(Stored records)
+ + + + + + +

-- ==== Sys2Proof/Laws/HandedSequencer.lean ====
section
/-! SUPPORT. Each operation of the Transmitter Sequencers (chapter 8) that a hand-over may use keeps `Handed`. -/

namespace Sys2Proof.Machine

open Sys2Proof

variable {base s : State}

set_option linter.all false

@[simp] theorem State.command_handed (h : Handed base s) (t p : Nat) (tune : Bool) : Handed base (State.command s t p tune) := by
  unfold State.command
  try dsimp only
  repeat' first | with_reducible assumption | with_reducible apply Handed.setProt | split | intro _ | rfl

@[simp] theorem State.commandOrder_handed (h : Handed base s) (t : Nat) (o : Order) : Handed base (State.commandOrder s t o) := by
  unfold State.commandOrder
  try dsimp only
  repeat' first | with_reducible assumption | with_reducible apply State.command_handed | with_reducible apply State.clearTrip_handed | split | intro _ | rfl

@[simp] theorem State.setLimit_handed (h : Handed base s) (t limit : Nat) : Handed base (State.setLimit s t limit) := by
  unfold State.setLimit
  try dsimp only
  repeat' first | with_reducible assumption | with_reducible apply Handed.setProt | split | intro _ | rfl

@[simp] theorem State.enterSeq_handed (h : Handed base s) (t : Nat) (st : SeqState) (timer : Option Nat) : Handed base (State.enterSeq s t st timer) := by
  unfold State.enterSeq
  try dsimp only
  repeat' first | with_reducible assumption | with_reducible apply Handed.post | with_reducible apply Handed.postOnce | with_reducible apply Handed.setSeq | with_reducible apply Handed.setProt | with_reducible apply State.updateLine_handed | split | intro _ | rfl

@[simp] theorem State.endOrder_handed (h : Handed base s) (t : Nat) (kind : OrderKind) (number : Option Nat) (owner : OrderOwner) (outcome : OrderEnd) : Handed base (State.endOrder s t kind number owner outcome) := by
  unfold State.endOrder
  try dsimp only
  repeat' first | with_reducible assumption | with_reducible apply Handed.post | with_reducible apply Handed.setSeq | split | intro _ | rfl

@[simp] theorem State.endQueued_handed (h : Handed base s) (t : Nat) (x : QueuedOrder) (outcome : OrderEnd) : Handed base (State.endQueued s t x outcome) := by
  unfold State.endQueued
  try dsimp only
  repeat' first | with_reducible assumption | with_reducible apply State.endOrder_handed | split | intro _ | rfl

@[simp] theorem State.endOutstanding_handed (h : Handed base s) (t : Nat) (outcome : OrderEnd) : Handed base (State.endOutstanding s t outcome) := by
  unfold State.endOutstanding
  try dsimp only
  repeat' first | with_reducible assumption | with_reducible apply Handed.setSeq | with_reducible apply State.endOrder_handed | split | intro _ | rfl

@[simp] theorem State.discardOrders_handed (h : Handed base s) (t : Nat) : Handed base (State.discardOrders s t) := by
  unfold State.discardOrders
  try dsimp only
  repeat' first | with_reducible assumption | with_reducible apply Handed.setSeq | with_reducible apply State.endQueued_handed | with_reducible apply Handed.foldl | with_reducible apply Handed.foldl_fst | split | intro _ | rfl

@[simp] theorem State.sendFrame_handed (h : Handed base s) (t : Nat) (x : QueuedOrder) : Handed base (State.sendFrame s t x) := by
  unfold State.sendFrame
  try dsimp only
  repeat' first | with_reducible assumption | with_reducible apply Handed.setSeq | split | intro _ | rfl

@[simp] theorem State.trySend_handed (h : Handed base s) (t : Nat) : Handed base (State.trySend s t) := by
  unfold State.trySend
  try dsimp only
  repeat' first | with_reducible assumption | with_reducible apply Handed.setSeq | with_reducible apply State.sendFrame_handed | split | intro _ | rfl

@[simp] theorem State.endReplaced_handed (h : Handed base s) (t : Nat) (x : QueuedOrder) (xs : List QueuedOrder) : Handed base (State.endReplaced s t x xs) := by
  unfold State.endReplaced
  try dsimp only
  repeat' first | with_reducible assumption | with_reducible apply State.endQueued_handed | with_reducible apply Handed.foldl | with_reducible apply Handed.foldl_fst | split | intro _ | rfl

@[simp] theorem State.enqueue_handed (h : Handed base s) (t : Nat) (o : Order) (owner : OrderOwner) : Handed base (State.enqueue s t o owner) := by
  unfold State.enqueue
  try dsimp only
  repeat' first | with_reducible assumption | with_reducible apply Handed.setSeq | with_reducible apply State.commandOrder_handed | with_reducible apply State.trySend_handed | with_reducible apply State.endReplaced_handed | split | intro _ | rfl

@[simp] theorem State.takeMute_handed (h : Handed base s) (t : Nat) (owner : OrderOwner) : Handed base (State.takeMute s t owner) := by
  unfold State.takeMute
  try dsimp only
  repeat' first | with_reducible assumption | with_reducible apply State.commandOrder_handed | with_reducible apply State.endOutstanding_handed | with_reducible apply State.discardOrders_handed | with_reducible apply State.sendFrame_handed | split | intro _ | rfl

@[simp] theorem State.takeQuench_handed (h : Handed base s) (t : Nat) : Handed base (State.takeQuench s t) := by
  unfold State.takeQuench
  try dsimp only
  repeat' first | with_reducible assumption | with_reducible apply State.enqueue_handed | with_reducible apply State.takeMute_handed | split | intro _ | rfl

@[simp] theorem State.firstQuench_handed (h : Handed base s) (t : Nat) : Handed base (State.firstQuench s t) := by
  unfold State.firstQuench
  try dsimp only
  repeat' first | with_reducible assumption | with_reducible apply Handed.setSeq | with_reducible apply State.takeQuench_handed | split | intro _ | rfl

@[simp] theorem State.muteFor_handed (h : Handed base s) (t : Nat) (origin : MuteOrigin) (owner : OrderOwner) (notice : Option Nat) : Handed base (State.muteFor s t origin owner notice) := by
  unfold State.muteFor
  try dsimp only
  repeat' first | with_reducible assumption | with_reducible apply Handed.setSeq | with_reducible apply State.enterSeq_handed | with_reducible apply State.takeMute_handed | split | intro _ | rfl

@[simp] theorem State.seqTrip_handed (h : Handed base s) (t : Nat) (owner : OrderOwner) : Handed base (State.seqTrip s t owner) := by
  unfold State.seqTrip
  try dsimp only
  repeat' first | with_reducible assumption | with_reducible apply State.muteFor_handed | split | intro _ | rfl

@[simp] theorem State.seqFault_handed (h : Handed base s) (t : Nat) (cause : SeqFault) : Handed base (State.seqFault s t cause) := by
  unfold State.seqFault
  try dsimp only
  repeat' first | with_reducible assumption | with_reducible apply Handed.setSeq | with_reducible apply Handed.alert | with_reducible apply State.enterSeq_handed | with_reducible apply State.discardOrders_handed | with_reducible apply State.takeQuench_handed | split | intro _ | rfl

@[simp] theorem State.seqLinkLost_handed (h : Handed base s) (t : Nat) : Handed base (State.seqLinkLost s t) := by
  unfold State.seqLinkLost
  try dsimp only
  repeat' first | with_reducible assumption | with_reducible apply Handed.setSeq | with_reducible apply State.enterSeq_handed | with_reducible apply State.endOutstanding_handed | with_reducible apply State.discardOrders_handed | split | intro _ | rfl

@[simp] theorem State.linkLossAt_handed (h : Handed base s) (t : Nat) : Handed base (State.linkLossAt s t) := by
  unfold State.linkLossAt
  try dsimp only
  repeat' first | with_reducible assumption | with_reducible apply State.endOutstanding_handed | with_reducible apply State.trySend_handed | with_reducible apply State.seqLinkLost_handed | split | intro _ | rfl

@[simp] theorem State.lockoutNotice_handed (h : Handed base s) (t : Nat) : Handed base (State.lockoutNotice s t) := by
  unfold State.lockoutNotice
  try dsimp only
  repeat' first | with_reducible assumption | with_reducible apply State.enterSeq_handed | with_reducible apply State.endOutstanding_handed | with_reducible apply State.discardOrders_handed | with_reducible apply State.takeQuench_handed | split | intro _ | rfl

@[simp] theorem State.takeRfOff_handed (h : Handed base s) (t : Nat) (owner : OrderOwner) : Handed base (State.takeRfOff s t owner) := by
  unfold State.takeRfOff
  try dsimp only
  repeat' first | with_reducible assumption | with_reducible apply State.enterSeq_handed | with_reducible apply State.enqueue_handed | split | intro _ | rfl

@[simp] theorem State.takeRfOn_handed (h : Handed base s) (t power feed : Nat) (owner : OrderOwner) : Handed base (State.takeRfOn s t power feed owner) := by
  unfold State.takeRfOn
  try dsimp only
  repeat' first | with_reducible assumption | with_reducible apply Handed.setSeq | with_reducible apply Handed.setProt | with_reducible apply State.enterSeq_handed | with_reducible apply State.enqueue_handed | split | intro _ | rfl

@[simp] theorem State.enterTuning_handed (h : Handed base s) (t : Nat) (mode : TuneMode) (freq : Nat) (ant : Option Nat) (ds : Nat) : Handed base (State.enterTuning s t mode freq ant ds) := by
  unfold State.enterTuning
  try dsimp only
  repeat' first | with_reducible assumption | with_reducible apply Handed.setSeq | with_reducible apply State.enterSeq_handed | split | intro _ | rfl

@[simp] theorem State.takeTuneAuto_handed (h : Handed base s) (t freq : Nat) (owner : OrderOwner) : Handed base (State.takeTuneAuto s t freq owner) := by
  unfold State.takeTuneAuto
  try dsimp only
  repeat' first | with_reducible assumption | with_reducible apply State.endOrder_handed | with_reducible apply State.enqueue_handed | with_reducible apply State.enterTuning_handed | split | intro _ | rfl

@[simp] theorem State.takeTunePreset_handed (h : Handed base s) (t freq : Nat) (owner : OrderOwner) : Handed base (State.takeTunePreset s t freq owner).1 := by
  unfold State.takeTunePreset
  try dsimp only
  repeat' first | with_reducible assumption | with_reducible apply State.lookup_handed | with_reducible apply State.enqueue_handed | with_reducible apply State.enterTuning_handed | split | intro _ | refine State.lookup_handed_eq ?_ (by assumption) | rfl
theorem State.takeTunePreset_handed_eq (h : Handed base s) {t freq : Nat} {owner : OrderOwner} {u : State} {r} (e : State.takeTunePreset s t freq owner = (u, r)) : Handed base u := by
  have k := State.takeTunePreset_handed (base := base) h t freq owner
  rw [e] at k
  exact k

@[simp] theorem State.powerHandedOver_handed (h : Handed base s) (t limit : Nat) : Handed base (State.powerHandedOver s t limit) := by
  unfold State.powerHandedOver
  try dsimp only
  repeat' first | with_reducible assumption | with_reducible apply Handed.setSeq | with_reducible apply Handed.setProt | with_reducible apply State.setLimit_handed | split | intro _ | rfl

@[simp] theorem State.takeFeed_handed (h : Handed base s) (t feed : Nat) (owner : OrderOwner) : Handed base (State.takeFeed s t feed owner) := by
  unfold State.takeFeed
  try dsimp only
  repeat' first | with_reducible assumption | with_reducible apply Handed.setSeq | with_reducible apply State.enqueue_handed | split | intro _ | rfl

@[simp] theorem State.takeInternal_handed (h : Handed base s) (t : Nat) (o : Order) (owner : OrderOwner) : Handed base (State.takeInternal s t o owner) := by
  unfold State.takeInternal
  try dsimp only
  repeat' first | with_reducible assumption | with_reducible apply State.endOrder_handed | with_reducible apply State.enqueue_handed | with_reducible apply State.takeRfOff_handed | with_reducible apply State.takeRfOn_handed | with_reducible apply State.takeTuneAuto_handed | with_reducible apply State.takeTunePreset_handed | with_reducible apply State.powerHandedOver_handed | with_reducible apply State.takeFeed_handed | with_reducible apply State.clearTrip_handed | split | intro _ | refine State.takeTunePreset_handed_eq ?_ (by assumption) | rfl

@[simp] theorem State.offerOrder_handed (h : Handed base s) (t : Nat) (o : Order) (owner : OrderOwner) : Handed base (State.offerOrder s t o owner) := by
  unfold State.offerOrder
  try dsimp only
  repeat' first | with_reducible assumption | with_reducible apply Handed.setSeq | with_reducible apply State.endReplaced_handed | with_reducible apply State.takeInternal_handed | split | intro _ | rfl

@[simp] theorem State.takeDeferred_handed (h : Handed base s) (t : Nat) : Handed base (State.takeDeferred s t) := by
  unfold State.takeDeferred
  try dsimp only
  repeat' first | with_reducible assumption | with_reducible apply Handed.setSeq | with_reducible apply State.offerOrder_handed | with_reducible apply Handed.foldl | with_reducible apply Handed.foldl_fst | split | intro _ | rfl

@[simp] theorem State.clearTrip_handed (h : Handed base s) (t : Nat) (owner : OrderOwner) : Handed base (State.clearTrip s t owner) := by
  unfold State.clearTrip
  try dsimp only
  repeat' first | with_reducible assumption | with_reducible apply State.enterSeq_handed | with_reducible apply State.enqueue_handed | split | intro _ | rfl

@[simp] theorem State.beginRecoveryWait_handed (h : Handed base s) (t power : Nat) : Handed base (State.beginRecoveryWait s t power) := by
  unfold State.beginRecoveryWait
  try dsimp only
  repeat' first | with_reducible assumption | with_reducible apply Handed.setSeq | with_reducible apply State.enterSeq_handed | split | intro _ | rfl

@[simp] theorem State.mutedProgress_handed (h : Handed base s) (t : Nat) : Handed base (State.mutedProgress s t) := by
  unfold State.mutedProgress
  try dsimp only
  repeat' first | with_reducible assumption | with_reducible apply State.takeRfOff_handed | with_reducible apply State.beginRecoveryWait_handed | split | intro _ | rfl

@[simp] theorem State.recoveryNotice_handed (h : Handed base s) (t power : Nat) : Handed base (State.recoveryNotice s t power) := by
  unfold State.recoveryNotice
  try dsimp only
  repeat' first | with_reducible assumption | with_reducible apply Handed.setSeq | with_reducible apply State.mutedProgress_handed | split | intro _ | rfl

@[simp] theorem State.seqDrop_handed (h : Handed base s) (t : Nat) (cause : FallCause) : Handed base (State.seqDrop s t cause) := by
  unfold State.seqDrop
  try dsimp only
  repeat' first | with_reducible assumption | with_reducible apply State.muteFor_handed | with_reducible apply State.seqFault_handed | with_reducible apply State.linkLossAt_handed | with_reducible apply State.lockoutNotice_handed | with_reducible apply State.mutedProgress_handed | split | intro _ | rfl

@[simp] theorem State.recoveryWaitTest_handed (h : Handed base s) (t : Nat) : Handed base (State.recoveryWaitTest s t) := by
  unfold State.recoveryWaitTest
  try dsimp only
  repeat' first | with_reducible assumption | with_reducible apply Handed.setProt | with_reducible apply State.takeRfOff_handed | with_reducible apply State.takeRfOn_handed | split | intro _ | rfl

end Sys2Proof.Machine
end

+ + + + + + +

▸ **Exercise objective**: Look through the entries above and quote exactly the lines from the line with "Handed.setSeq | with_reducible apply State.takeQuench_handed" to the line with "notice) := by", counting both of those lines.

▸ **Task response**:
  repeat' first | with_reducible assumption | with_reducible apply Handed.setSeq | with_reducible apply State.takeQuench_handed | split | intro _ | rfl

@[simp] theorem State.muteFor_handed (h : Handed base s) (t : Nat) (origin : MuteOrigin) (owner : OrderOwner) (notice : Option Nat) : Handed base (State.muteFor s t origin owner notice) := by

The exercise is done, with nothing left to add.